WORK TO COMPLETE: Search the entries for lines that contain the word "window", and report each one found.

(Saved entries)
/-- LINK_WITHDRAWAL marks the slots of a fabric link's port. By the Curator, a write of a slot sets it anew with WITHDRAWN clear, a write
of word 0 of a pin or translation entry puts the entry in force; any other master changes neither register nor entry. PIN_CUT_POINT makes
the pending entries whose TCUT has come the path; REPIN_ABORTED puts back the old path of those that not every module acknowledged;
OLD_PATH_EXPIRY ends an old path 100 ms later. A DRAIN for a port of this module is acknowledged, and DRAIN_ACK and DRAIN_CAP_EXPIRY end
the drain of their class. -/
def Obligations.RoutesAndPins : Prop :=
  (∀ (s : State) (port : Fin 512) (i : Nat), s.dev.supply = .on → s.dev.fabricPort port = true → i ∈ s.dev.instances RTE_GRP_SLOT.VALID →
    s.dev.get RTE_GRP_SLOT.PORT i = port.val → NextIs (exec (.linkWithdrawal port) s) fun t =>
      t.dev.get RTE_GRP_SLOT.WITHDRAWN i = 1 ∧ t.dev.get RTE_EVENTS.LINK_WITHDRAWN 0 = 1) ∧
  (∀ (s : State) (master : Fin 2048) (slot : Fin 65536) (value : Word), s.dev.supply = .on →
    NextIs (exec (.withdrawnClear master slot value) s) fun t =>
      (master = 0 → t.dev.get RTE_GRP_SLOT.WITHDRAWN slot = 0 ∧ t.dev.is RTE_GRP_SLOT.VALID slot = bitOf value.toNat 31 ∧ t.dev.get
        RTE_GRP_SLOT.PORT slot = bitsOf value.toNat 8 0) ∧
      (master ≠ 0 → t.dev.word .RTE_GRP_SLOT slot = s.dev.word .RTE_GRP_SLOT slot)) ∧
  (∀ (s : State) (master : Fin 2048) (entry : Fin 16384) (value : Word), s.dev.supply = .on →
    NextIs (exec (.pathPinEntryWrite master entry value) s) fun t =>
      (master = 0 → (SMap.get {} t.dev.pins entry).valid = bitOf value.toNat 31 ∧ (SMap.get {} t.dev.pins entry).pending = bitOf
        value.toNat 30 ∧ (SMap.get {} t.dev.pins entry).newPort = bitsOf value.toNat 8 0 ∧ (SMap.get {} t.dev.pins entry).src = s.dev.get
        PIN_SRC.FPID entry ∧ (SMap.get {} t.dev.pins entry).dst = s.dev.get PIN_DST.FPID entry) ∧
      (master ≠ 0 → t.dev.pins = s.dev.pins)) ∧
  (∀ (s : State) (n : Nat) (e : Pin), s.dev.supply = .on → (s.dev.pins.map (·.1)).Nodup → (n, e) ∈ s.dev.pins → e.valid = true →
    e.pending = true → NextIs (exec .pinCutPoint s) fun t =>
      (e.tcut ≤ s.dev.now → SMap.get {} t.dev.pins n = { e with pending := false } ∧ t.dev.get PIN_CTL.PENDING n = 0) ∧
      (s.dev.now < e.tcut → SMap.get {} t.dev.pins n = SMap.get {} s.dev.pins n)) ∧
  (∀ (s : State) (tcut : Nat) (modules : List (Fin 8192)) (command : Option CmdHdr) (n : Nat) (e : Pin), s.dev.supply = .on →
    (s.dev.pins.map (·.1)).Nodup → ((modules.any fun m => !s.dev.pinAcks.contains (tcut, m.val)) = true) → (n, e) ∈ s.dev.pins →
    e.pending = true → e.tcut = tcut → NextIs (exec (.repinAborted tcut modules command) s) fun t =>
      SMap.get {} t.dev.pins n = { e with pending := false, valid := e.oldValid, newPort := e.oldPort, oldValid := false } ∧
      t.dev.get RTE_EVENTS.REPIN_ABORTED 0 = 1) ∧
  (∀ (s : State) (src dst : Fin 4194304) (cls : Cls), s.dev.supply = .on → NextIs (exec (.drain src dst cls) s) fun t =>
      (t.dev = if fpidModule dst = s.dev.moduleId then s.dev.mgmt (fpidPort dst) src (.drainAck src dst cls) else s.dev)) ∧
  (∀ (s : State) (src dst : Fin 4194304) (cls : Cls) (w : Nat), s.dev.supply = .on → s.dev.winOf src dst = some w →
    NextIs (exec (.drainAck src dst cls) s) fun t =>
      (t.dev.win w).drain = (s.dev.win w).drain.filter (· ≠ cls)) ∧
  (∀ (s : State) (window : Fin 32768) (cls : Cls), s.dev.supply = .on → NextIs (exec (.drainCapExpiry window cls) s) fun t =>
      (t.dev.win window).drain = (s.dev.win window).drain.filter (· ≠ cls)) ∧
  (∀ (s : State) (n : Nat) (e : Pin), s.dev.supply = .on → (s.dev.pins.map (·.1)).Nodup → (n, e) ∈ s.dev.pins → e.oldValid = true →
    e.pending = false → msTicks 100 ≤ sinceTicks e.tcut s.dev.now → NextIs (exec .oldPathExpiry s) fun t =>
      SMap.get {} t.dev.pins n = { e with oldValid := false } ∧ t.dev.get PIN_OLD.OLD_VALID n = 0) ∧
  (∀ (s : State) (master : Fin 2048) (entry : Fin 65536) (value : Word), s.dev.supply = .on →
    NextIs (exec (.attEntryWrite master entry value) s) fun t =>
      (master = 0 → (SMap.get {} t.dev.atts entry).valid = bitOf value.toNat 31 ∧ (SMap.get {} t.dev.atts entry).sizeLog2 = bitsOf
        value.toNat 21 16 ∧ (SMap.get {} t.dev.atts entry).fpid = s.dev.get ATT_FPID.FPID entry) ∧
      (master ≠ 0 → t.dev.atts = s.dev.atts))

/-- SHAPER_WHEEL_SLOT gives a due shaper its tokens. By the Curator, WR_SHP_RATE commits rate and burst, an out-of-range rate excepted,
and the pending bank's COUNT is taken where the bank is valid and not active; other masters change neither. At T_START the pending list,
or none, becomes active; a boundary shows the gates of the moment. GUARD_BAND_RECOMPUTE sets the guard band, B_OVERSIZE discards a class B
head above B_MAX, and SHAPER_AUDIT reports a shaper above its bound and starts its count anew. -/
def Obligations.SchedulingAndGates : Prop :=
  (∀ (s : State) (n due : Nat) (x : Shaper), s.dev.supply = .on → (s.dev.shapers.map (·.1)).Nodup → (n, x) ∈ s.dev.shapers →
    x.wheel = some (1, due) → bitsOf due 18 7 = bitsOf s.dev.weir 18 7 → due ≤ s.dev.weir → NextIs (exec .shaperWheelSlot s) fun t =>
      (t.dev.shaper n).wheel = none ∧ (t.dev.shaper n).exact = max 0 (s.dev.tokens n) ∧ (t.dev.shaper n).at_ = s.dev.weir) ∧
  (∀ (s : State) (master : Fin 2048) (value : Word) (n : Nat), s.dev.supply = .on → s.dev.get WR_SHP_SEL.SHAPER 0 = n →
    NextIs (exec (.wrShpRateWrite master value) s) fun t =>
      (master = 0 → t.dev.get WR_SHP_RATE.RATE_MBPS n = (if bitsOf value.toNat 20 0 ≤ 2048000 then bitsOf value.toNat 20 0 else s.dev.get
        WR_SHP_RATE.RATE_MBPS n) ∧ (t.dev.shaper n).burst = s.dev.get WR_SHP_BURST.BURST n ∧ (t.dev.shaper n).wheel = none) ∧
      (master ≠ 0 → t.dev.get WR_SHP_RATE.RATE_MBPS n = s.dev.get WR_SHP_RATE.RATE_MBPS n ∧ t.dev.shapers = s.dev.shapers)) ∧
  (∀ (s : State) (master : Fin 2048) (port : Fin 512) (bank : Fin 2) (value : Word), s.dev.supply = .on →
    NextIs (exec (.gateBankCountWrite master port bank value) s) fun t =>
      (master ≠ 0 ∨ s.dev.bankActive port bank = true → t.dev.word .GATE_COUNT (port.val * 2 + bank.val) = s.dev.word .GATE_COUNT
        (port.val * 2 + bank.val)) ∧
      (master = 0 → s.dev.bankActive port bank = false → value.toNat = 0 → t.dev.get GATE_COUNT.COUNT (port.val * 2 + bank.val) = 0 ∧
        (s.dev.is WR_GATE_STATUS.LIST port = true → t.dev.get WR_GATE_STATUS.PENDING port = 1 ∧ (t.dev.outPort port).noList = true)) ∧
      (master = 0 → s.dev.bankActive port bank = false → bitsOf value.toNat 8 0 ≠ 0 → ((s.dev.put GATE_COUNT.COUNT (port.val * 2 +
        bank.val) (bitsOf value.toNat 8 0)).put GATE_COUNT.RSV (port.val * 2 + bank.val) (bitsOf value.toNat 31 9)).bankOk (port.val * 2 +
        bank.val) = true → t.dev.get GATE_COUNT.COUNT (port.val * 2 + bank.val) = bitsOf value.toNat 8 0 ∧ t.dev.get
        WR_GATE_STATUS.PENDING port = 1 ∧ (t.dev.outPort port).noList = false ∧ (t.dev.outPort port).tstart.isSome = true)) ∧
  (∀ (s : State) (port : Fin 512) (start : Nat), s.dev.supply = .on → (s.dev.outPort port).tstart = some start →
    NextIs (exec (.gateListStart port) s) fun t =>
      t.dev.get WR_GATE_STATUS.PENDING port = 0 ∧ t.dev.is WR_GATE_STATUS.LIST port = !(s.dev.outPort port).noList ∧
      (t.dev.get WR_GATE_STATUS.BANK port = if (s.dev.outPort port).noList then s.dev.get WR_GATE_STATUS.BANK port else (1 - s.dev.get
        WR_GATE_STATUS.BANK port) % 2) ∧
      (t.dev.outPort port).tstart = none) ∧
  (∀ (s : State) (port : Fin 512), s.dev.supply = .on → NextIs (exec (.gateEntryBoundary port) s) fun t =>
      (s.dev.is WR_GATE_STATUS.LIST port = false → t.dev = s.dev) ∧
      (s.dev.is WR_GATE_STATUS.LIST port = true → t.dev.word .WR_GATE_STATUS port = (s.dev.showGates port).word .WR_GATE_STATUS port) ∧
      (s.dev.is WR_GATE_STATUS.LIST port = true → s.dev.sOpen port = false → (s.dev.showGates port).sOpen port = true → (s.dev.showGates
        port).sWaiting port = true → (t.dev.outPort port).waitS = some s.dev.now)) ∧
  (∀ (s : State) (port : Fin 512), s.dev.supply = .on → NextIs (exec (.guardBandRecompute port) s) fun t =>
      t.dev.get WR_PORT_GUARD.GUARD_NS port = s.dev.tx port (s.dev.get WR_PORT_CFG.B_MAX port) % 2 ^ 16) ∧
  (∀ (s : State) (queue : Fin 65536) (f : QFrame), s.dev.supply = .on → s.dev.headOf queue = some f → f.frame.cls = .b →
    s.dev.get WR_PORT_CFG.B_MAX (queue.val / 128) < f.frame.len → NextIs (exec (.bOversize queue) s) fun t =>
      (t.dev.queue queue).frames = (s.dev.queue queue).frames.tail ∧ t.dev.get WR_PORT_EVENTS.B_OVERSIZE (queue.val / 128) = 1) ∧
  (∀ (s : State) (faulty : List (Fin 16384)) (n : Nat) (x : Shaper), s.dev.supply = .on → (s.dev.shapers.map (·.1)).Nodup →
    (n, x) ∈ s.dev.shapers → NextIs (exec (.shaperAudit faulty) s) fun t =>
      (t.dev.shaper n).sent = 0 ∧ (t.dev.shaper n).since = s.dev.weir ∧
      (s.dev.get WR_SHP_RATE.RATE_MBPS n ≠ 0 → x.burst * 64 + 4160 + s.dev.get WR_SHP_RATE.RATE_MBPS n * (s.dev.weir - x.since + 128) /
        128000 < x.sent ∨ (faulty.map (·.val)).contains n = true → t.dev.get WR_EVENTS.SHAPER_AUDIT 0 = 1))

SOLVED PROBLEM:
  (∀ (s : State) (window : Fin 32768) (cls : Cls), s.dev.supply = .on → NextIs (exec (.drainCapExpiry window cls) s) fun t =>
      (t.dev.win window).drain = (s.dev.win window).drain.filter (· ≠ cls)) ∧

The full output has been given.